-- ==== Sys2Proof/Laws/Views.lean ====
section
/-! SUPPORT. The views of the state under each update that does not touch what they read. -/

namespace Sys2Proof.Machine

/-! `setReg`. -/

@[simp] theorem setReg_clu_view (s : State) (r : Reg) (l i v : Nat) (ch' c' : Nat) : (s.setReg r l i v).clu ch' c' = s.clu ch' c' := rfl
@[simp] theorem setReg_stw_view (s : State) (r : Reg) (l i v : Nat) (ch' c' w' : Nat) : (s.setReg r l i v).stw ch' c' w' = s.stw ch' c' w' := rfl
@[simp] theorem setReg_tl_view (s : State) (r : Reg) (l i v : Nat) (ch' c' t' : Nat) : (s.setReg r l i v).tl ch' c' t' = s.tl ch' c' t' := rfl
@[simp] theorem setReg_chan_view (s : State) (r : Reg) (l i v : Nat) (ch' : Nat) : (s.setReg r l i v).chan ch' = s.chan ch' := rfl
@[simp] theorem setReg_obj_view (s : State) (r : Reg) (l i v : Nat) (ch' o' : Nat) : (s.setReg r l i v).obj ch' o' = s.obj ch' o' := rfl
@[simp] theorem setReg_dist_view (s : State) (r : Reg) (l i v : Nat) (ch' d' : Nat) : (s.setReg r l i v).dist ch' d' = s.dist ch' d' := rfl
@[simp] theorem setReg_mon_view (s : State) (r : Reg) (l i v : Nat) (ch' : Nat) : (s.setReg r l i v).mon ch' = s.mon ch' := rfl
@[simp] theorem setReg_load_view (s : State) (r : Reg) (l i v : Nat) (ch' : Nat) : (s.setReg r l i v).load ch' = s.load ch' := rfl
@[simp] theorem setReg_seal_view (s : State) (r : Reg) (l i v : Nat) (ch' : Nat) : (s.setReg r l i v).seal ch' = s.seal ch' := rfl
@[simp] theorem setReg_ct_view (s : State) (r : Reg) (l i v : Nat) (ch' : Nat) : (s.setReg r l i v).ct ch' = s.ct ch' := rfl
@[simp] theorem setReg_flow_view (s : State) (r : Reg) (l i v : Nat) (ch' n' : Nat) : (s.setReg r l i v).flow ch' n' = s.flow ch' n' := rfl
@[simp] theorem setReg_lk_view (s : State) (r : Reg) (l i v : Nat) (k' : LinkId) : (s.setReg r l i v).lk k' = s.lk k' := rfl
@[simp] theorem setReg_fc_view (s : State) (r : Reg) (l i v : Nat) (n' : Nat) : (s.setReg r l i v).fc n' = s.fc n' := rfl
@[simp] theorem setReg_dly_view (s : State) (r : Reg) (l i v : Nat) (ch' : Nat) : (s.setReg r l i v).dly ch' = s.dly ch' := rfl
@[simp] theorem setReg_fn_view (s : State) (r : Reg) (l i v : Nat) (n' : Nat) : (s.setReg r l i v).fn n' = s.fn n' := rfl
@[simp] theorem setReg_byteAt_view (s : State) (r : Reg) (l i v : Nat) (a' : Nat) : (s.setReg r l i v).byteAt a' = s.byteAt a' := rfl
@[simp] theorem setReg_poisoned_view (s : State) (r : Reg) (l i v : Nat) (a' : Nat) : (s.setReg r l i v).poisoned a' = s.poisoned a' := rfl
@[simp] theorem setReg_rpt_view (s : State) (r : Reg) (l i v : Nat) (ch' : Nat) : (s.setReg r l i v).rpt ch' = s.rpt ch' := rfl

/-! `fset`. -/

@[simp] theorem fset_clu_view (s : State) (f : Fld) (l i v : Nat) (ch' c' : Nat) : (s.fset f l i v).clu ch' c' = s.clu ch' c' := rfl
@[simp] theorem fset_stw_view (s : State) (f : Fld) (l i v : Nat) (ch' c' w' : Nat) : (s.fset f l i v).stw ch' c' w' = s.stw ch' c' w' := rfl
@[simp] theorem fset_tl_view (s : State) (f : Fld) (l i v : Nat) (ch' c' t' : Nat) : (s.fset f l i v).tl ch' c' t' = s.tl ch' c' t' := rfl
@[simp] theorem fset_chan_view (s : State) (f : Fld) (l i v : Nat) (ch' : Nat) : (s.fset f l i v).chan ch' = s.chan ch' := rfl
@[simp] theorem fset_obj_view (s : State) (f : Fld) (l i v : Nat) (ch' o' : Nat) : (s.fset f l i v).obj ch' o' = s.obj ch' o' := rfl
@[simp] theorem fset_dist_view (s : State) (f : Fld) (l i v : Nat) (ch' d' : Nat) : (s.fset f l i v).dist ch' d' = s.dist ch' d' := rfl
@[simp] theorem fset_mon_view (s : State) (f : Fld) (l i v : Nat) (ch' : Nat) : (s.fset f l i v).mon ch' = s.mon ch' := rfl
@[simp] theorem fset_load_view (s : State) (f : Fld) (l i v : Nat) (ch' : Nat) : (s.fset f l i v).load ch' = s.load ch' := rfl
@[simp] theorem fset_seal_view (s : State) (f : Fld) (l i v : Nat) (ch' : Nat) : (s.fset f l i v).seal ch' = s.seal ch' := rfl
@[simp] theorem fset_ct_view (s : State) (f : Fld) (l i v : Nat) (ch' : Nat) : (s.fset f l i v).ct ch' = s.ct ch' := rfl
@[simp] theorem fset_flow_view (s : State) (f : Fld) (l i v : Nat) (ch' n' : Nat) : (s.fset f l i v).flow ch' n' = s.flow ch' n' := rfl
@[simp] theorem fset_lk_view (s : State) (f : Fld) (l i v : Nat) (k' : LinkId) : (s.fset f l i v).lk k' = s.lk k' := rfl
@[simp] theorem fset_fc_view (s : State) (f : Fld) (l i v : Nat) (n' : Nat) : (s.fset f l i v).fc n' = s.fc n' := rfl
@[simp] theorem fset_dly_view (s : State) (f : Fld) (l i v : Nat) (ch' : Nat) : (s.fset f l i v).dly ch' = s.dly ch' := rfl
@[simp] theorem fset_fn_view (s : State) (f : Fld) (l i v : Nat) (n' : Nat) : (s.fset f l i v).fn n' = s.fn n' := rfl
@[simp] theorem fset_byteAt_view (s : State) (f : Fld) (l i v : Nat) (a' : Nat) : (s.fset f l i v).byteAt a' = s.byteAt a' := rfl
@[simp] theorem fset_poisoned_view (s : State) (f : Fld) (l i v : Nat) (a' : Nat) : (s.fset f l i v).poisoned a' = s.poisoned a' := rfl
@[simp] theorem fset_rpt_view (s : State) (f : Fld) (l i v : Nat) (ch' : Nat) : (s.fset f l i v).rpt ch' = s.rpt ch' := rfl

■ ■ ■ ■

- _Exercise details_:
All lines from the one holding "theorem fset_load_view (s" through the final line of the material must be set down exactly, and nothing else may be added.

- _Solution to this problem_:
@[simp] theorem fset_load_view (s : State) (f : Fld) (l i v : Nat) (ch' : Nat) : (s.fset f l i v).load ch' = s.load ch' := rfl
@[simp] theorem fset_seal_view (s : State) (f : Fld) (l i v : Nat) (ch' : Nat) : (s.fset f l i v).seal ch' = s.seal ch' := rfl
@[simp] theorem fset_ct_view (s : State) (f : Fld) (l i v : Nat) (ch' : Nat) : (s.fset f l i v).ct ch' = s.ct ch' := rfl
@[simp] theorem fset_flow_view (s : State) (f : Fld) (l i v : Nat) (ch' n' : Nat) : (s.fset f l i v).flow ch' n' = s.flow ch' n' := rfl
@[simp] theorem fset_lk_view (s : State) (f : Fld) (l i v : Nat) (k' : LinkId) : (s.fset f l i v).lk k' = s.lk k' := rfl
@[simp] theorem fset_fc_view (s : State) (f : Fld) (l i v : Nat) (n' : Nat) : (s.fset f l i v).fc n' = s.fc n' := rfl
@[simp] theorem fset_dly_view (s : State) (f : Fld) (l i v : Nat) (ch' : Nat) : (s.fset f l i v).dly ch' = s.dly ch' := rfl
@[simp] theorem fset_fn_view (s : State) (f : Fld) (l i v : Nat) (n' : Nat) : (s.fset f l i v).fn n' = s.fn n' := rfl
@[simp] theorem fset_byteAt_view (s : State) (f : Fld) (l i v : Nat) (a' : Nat) : (s.fset f l i v).byteAt a' = s.byteAt a' := rfl
@[simp] theorem fset_poisoned_view (s : State) (f : Fld) (l i v : Nat) (a' : Nat) : (s.fset f l i v).poisoned a' = s.poisoned a' := rfl
@[simp] theorem fset_rpt_view (s : State) (f : Fld) (l i v : Nat) (ch' : Nat) : (s.fset f l i v).rpt ch' = s.rpt ch' := rfl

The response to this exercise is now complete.